Every line of the entries that holds the word "roundHalfUp" is to be copied.

"""

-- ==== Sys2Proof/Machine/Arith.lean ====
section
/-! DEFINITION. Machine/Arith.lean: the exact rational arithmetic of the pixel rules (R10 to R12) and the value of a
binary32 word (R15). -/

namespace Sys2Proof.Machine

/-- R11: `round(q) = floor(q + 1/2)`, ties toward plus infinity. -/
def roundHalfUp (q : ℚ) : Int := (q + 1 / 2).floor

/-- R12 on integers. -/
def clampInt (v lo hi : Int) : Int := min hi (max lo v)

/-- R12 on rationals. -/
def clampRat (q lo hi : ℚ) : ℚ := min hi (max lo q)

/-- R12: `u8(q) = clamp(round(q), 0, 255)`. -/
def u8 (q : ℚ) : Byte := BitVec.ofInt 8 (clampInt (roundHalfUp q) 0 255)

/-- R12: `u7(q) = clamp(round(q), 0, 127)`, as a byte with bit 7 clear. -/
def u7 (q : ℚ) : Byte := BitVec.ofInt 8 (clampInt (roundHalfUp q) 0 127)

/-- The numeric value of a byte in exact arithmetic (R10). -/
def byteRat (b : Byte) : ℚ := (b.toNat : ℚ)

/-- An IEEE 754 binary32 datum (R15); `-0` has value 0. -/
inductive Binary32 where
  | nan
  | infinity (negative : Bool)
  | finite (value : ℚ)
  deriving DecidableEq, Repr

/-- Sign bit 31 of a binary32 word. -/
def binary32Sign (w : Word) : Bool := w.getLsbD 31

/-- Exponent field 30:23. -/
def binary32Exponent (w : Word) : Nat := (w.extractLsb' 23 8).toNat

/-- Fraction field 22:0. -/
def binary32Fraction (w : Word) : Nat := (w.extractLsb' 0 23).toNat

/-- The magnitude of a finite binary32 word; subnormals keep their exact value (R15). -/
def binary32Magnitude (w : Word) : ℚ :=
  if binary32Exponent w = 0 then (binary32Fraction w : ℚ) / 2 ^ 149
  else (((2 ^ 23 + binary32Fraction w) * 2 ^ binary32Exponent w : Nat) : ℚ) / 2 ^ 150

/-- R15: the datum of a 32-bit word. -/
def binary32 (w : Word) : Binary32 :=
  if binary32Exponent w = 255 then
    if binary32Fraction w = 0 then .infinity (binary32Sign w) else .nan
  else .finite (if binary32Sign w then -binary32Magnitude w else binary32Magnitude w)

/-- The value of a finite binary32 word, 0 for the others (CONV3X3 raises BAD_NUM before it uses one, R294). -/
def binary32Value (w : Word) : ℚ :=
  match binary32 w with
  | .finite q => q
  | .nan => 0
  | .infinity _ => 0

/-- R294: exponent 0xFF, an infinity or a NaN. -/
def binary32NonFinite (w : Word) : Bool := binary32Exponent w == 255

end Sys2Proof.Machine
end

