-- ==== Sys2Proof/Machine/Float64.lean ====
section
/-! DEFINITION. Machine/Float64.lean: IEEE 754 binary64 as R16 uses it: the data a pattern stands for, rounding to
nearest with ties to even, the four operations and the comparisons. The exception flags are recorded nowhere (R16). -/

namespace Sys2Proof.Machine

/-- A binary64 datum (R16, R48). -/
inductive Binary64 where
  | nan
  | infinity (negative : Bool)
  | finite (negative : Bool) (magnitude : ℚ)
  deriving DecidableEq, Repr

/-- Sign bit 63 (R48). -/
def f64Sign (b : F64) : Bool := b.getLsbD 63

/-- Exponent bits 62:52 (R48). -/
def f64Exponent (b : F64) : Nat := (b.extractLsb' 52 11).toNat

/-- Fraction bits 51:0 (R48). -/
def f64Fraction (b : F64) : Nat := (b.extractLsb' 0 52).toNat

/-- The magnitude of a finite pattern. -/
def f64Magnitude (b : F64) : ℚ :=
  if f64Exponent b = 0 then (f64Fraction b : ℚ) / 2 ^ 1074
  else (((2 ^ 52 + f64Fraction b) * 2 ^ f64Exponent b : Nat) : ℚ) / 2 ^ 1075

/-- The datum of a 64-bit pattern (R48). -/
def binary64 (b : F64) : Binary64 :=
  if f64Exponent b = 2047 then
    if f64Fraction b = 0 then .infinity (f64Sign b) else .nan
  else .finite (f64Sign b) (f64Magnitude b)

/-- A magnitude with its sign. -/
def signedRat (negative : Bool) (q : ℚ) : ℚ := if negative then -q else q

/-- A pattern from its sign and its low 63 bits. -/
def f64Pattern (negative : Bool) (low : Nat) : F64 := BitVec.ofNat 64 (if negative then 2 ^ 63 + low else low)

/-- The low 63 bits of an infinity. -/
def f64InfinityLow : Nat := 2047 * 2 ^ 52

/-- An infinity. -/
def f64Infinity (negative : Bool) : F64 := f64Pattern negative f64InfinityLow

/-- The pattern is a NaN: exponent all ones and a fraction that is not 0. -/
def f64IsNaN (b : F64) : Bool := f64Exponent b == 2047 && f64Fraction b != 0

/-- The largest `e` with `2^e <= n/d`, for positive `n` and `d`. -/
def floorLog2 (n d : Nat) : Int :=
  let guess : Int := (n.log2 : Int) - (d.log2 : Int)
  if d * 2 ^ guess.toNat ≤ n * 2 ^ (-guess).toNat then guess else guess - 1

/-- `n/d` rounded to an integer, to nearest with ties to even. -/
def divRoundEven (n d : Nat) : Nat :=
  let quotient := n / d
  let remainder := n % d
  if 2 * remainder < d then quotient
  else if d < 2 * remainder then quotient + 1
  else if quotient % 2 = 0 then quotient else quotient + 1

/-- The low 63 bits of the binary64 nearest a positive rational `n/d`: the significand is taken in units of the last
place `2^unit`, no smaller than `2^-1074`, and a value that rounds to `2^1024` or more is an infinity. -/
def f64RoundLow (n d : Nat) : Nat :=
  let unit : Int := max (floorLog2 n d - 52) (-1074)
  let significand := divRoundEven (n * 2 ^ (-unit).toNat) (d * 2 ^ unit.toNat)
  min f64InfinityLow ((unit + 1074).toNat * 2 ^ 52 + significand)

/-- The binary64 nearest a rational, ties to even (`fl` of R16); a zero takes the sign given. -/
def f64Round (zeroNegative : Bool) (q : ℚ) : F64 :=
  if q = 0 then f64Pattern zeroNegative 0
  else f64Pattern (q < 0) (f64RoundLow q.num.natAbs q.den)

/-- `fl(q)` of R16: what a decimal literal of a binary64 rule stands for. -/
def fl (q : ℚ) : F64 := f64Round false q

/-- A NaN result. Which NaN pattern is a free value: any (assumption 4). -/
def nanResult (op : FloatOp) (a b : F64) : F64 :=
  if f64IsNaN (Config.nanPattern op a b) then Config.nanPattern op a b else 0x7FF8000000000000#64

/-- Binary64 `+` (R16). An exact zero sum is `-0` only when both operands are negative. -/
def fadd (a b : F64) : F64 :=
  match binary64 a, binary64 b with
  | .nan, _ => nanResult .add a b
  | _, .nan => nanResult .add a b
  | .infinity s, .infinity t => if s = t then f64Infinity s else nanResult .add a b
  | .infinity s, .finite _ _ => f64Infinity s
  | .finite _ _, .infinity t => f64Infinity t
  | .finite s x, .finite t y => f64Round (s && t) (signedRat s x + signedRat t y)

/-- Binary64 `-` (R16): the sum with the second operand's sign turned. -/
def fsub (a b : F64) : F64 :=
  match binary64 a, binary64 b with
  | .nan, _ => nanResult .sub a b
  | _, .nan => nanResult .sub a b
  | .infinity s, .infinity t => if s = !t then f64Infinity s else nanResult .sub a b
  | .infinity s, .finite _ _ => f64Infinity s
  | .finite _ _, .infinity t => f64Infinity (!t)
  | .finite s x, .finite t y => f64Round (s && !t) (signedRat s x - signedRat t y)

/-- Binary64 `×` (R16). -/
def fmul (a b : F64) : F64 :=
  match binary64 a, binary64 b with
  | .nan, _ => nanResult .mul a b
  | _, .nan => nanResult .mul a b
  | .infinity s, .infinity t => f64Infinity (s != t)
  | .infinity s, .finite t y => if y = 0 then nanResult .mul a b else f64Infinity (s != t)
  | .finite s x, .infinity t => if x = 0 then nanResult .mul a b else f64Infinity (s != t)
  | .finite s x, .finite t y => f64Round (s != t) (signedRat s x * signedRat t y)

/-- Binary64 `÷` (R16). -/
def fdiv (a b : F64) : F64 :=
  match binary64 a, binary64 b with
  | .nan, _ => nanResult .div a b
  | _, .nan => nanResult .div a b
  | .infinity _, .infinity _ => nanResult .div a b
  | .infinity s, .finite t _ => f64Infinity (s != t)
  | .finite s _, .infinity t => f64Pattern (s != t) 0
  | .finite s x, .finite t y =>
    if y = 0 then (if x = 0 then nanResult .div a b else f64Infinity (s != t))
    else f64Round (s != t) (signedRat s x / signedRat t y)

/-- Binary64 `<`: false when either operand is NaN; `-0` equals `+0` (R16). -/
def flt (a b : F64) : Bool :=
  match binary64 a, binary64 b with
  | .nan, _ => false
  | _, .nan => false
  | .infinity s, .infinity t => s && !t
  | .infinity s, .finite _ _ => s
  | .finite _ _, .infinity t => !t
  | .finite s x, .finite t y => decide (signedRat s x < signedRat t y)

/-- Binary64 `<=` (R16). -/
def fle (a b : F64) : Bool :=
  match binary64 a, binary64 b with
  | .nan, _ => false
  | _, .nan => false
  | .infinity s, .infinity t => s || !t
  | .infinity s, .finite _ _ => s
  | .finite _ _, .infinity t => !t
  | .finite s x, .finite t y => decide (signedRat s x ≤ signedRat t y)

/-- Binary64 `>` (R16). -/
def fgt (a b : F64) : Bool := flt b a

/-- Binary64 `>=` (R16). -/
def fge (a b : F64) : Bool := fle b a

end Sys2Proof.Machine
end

"""
"""

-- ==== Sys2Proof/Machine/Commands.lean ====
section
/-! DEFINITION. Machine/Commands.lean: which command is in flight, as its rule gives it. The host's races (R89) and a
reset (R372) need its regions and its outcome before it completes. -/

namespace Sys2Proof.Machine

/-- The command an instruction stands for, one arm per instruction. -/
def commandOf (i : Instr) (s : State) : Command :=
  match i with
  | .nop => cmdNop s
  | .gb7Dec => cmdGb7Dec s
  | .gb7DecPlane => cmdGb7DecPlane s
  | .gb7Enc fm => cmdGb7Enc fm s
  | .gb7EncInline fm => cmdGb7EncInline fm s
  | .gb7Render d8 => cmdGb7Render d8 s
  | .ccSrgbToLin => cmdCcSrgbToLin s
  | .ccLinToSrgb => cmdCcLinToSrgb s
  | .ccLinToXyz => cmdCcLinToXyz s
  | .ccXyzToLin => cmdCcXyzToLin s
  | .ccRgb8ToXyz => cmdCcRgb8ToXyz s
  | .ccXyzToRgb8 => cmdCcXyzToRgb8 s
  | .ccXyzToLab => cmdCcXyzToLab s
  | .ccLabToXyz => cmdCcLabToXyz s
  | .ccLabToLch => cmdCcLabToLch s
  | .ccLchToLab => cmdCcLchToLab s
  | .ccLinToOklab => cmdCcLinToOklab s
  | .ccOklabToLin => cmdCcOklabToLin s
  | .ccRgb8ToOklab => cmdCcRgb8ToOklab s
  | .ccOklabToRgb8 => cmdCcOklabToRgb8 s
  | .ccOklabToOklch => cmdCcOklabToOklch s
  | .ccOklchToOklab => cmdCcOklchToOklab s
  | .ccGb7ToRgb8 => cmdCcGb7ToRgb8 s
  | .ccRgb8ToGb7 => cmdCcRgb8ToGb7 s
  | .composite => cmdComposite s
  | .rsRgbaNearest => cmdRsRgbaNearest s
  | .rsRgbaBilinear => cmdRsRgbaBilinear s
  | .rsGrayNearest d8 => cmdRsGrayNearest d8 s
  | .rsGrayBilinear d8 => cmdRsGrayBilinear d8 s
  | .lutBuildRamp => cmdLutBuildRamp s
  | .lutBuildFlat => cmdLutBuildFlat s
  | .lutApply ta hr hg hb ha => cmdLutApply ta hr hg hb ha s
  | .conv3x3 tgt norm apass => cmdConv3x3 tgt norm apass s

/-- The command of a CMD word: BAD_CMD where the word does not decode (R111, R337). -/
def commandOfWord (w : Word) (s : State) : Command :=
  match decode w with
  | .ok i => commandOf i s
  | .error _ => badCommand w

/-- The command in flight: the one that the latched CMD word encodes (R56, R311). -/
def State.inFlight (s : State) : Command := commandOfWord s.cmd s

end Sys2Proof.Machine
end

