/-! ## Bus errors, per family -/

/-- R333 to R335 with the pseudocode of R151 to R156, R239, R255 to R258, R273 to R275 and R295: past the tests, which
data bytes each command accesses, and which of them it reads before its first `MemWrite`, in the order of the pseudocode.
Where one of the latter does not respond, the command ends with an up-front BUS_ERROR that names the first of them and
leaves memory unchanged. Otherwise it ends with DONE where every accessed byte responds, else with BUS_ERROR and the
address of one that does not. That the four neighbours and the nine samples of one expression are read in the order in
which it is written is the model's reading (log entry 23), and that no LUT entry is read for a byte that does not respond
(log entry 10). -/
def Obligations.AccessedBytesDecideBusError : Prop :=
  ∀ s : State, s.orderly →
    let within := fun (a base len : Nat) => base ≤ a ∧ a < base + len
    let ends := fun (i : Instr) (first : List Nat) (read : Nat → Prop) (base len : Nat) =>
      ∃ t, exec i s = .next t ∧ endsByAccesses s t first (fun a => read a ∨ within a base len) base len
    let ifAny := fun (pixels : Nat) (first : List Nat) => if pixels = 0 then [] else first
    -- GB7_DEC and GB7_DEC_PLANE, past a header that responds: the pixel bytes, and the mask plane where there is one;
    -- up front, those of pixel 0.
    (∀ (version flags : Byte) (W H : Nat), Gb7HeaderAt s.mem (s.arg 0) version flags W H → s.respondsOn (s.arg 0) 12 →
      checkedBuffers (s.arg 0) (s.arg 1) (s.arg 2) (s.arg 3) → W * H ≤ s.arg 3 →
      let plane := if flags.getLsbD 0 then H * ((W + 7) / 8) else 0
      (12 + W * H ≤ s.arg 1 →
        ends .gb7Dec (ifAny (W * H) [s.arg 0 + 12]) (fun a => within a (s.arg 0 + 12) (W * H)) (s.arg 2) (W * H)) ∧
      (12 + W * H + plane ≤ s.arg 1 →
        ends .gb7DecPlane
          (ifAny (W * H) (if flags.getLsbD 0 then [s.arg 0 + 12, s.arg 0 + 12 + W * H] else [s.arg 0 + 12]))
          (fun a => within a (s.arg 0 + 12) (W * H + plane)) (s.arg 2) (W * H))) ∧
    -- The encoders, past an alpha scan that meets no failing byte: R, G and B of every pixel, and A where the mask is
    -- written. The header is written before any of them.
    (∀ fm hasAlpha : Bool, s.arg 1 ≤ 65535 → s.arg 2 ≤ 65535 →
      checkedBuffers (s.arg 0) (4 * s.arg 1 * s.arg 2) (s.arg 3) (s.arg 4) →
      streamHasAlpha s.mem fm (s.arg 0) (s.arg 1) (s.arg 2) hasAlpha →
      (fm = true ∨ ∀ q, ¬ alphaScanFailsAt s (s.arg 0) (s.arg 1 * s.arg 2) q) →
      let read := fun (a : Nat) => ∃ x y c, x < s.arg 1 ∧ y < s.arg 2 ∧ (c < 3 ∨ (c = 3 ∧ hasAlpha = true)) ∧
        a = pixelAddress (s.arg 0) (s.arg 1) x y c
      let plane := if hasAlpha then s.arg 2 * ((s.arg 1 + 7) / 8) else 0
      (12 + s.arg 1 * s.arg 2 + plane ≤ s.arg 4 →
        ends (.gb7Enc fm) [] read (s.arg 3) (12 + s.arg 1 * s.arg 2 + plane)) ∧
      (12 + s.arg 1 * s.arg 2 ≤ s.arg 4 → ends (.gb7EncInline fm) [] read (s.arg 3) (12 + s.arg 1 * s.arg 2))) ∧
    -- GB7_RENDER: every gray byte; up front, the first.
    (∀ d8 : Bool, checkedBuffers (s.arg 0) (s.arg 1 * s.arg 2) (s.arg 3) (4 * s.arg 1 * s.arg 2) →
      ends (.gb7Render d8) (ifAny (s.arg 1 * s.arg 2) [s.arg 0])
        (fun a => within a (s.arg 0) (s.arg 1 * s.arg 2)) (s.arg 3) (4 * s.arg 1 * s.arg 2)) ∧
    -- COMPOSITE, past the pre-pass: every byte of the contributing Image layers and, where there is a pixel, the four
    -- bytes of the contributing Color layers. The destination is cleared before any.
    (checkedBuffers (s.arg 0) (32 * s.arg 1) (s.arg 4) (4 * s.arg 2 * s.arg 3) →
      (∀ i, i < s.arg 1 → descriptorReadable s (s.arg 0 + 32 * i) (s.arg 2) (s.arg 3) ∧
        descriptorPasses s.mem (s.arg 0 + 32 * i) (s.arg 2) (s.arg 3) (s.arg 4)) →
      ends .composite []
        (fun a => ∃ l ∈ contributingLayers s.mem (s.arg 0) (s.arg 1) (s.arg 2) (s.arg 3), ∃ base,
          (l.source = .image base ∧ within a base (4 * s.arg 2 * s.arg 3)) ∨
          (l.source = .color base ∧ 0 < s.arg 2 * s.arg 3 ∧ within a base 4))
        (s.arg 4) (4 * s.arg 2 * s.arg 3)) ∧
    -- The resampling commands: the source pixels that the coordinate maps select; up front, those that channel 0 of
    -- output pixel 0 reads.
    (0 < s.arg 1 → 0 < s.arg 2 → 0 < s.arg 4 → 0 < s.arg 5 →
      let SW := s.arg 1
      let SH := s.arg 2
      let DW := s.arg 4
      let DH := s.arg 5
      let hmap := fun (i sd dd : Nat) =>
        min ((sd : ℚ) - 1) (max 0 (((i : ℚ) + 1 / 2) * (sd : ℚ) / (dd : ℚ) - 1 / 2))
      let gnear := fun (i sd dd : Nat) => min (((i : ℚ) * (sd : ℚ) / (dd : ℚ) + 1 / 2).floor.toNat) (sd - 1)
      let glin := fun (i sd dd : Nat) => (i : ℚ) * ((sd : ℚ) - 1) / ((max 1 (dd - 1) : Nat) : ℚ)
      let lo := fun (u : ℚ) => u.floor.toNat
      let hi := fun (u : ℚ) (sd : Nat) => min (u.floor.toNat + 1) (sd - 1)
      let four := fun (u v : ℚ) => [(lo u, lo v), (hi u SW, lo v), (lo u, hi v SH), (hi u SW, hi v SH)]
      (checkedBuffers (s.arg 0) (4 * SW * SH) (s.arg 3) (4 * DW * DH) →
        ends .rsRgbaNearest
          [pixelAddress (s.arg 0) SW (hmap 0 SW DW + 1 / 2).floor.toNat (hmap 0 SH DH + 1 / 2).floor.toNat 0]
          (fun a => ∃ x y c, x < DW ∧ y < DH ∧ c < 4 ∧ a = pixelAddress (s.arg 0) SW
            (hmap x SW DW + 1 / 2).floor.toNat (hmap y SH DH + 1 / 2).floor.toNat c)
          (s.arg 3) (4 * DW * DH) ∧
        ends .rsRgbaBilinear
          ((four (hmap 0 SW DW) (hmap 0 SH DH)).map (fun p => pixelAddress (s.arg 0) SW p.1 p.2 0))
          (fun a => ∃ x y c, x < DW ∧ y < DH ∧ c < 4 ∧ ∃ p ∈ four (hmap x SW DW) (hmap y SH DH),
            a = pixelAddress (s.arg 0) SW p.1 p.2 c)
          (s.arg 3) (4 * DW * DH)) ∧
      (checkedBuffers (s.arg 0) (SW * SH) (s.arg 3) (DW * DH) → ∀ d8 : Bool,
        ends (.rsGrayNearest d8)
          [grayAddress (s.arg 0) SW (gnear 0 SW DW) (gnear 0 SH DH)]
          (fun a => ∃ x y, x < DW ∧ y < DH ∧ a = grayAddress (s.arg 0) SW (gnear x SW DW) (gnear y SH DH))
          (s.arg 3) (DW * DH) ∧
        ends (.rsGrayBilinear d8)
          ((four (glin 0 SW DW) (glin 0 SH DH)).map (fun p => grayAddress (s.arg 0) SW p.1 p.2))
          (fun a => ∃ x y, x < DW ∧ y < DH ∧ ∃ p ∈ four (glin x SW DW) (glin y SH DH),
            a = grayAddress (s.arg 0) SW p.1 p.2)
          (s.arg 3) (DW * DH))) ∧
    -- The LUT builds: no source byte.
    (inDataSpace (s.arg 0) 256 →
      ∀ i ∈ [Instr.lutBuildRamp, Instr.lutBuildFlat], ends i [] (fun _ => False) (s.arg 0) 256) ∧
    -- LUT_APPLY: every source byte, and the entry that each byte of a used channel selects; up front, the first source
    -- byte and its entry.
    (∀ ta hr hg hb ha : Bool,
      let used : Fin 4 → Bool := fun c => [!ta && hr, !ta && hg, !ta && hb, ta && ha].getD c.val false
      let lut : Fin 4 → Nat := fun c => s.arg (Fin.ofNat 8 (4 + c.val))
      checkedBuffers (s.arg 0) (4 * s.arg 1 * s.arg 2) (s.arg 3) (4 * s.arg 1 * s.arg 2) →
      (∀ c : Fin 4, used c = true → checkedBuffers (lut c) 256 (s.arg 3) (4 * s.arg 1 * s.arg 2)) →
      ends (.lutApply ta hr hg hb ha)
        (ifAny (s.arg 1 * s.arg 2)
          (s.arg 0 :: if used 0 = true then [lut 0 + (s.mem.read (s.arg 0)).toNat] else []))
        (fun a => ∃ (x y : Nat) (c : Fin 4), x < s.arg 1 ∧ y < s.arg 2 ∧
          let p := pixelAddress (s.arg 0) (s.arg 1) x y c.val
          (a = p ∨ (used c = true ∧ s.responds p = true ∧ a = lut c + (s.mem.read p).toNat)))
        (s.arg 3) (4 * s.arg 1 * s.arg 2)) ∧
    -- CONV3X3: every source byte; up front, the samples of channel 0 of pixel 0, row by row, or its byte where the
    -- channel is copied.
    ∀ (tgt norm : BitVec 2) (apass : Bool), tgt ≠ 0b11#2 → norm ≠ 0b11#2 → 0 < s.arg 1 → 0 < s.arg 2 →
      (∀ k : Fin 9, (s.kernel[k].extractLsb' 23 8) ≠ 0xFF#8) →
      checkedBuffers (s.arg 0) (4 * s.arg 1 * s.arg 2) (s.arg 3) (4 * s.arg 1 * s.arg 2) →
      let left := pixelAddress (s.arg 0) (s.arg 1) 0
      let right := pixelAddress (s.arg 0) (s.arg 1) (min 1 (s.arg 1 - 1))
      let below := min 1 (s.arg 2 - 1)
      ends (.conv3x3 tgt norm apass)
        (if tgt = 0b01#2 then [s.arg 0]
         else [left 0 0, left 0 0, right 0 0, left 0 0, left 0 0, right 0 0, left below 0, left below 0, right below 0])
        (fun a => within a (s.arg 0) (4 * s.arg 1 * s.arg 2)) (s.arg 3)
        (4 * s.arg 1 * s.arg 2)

"""

__SOLUTION TO THE PROBLEM__
def roundHalfUp (q : ℚ) : Int := (q + 1 / 2).floor
def u8 (q : ℚ) : Byte := BitVec.ofInt 8 (clampInt (roundHalfUp q) 0 255)
def u7 (q : ℚ) : Byte := BitVec.ofInt 8 (clampInt (roundHalfUp q) 0 127)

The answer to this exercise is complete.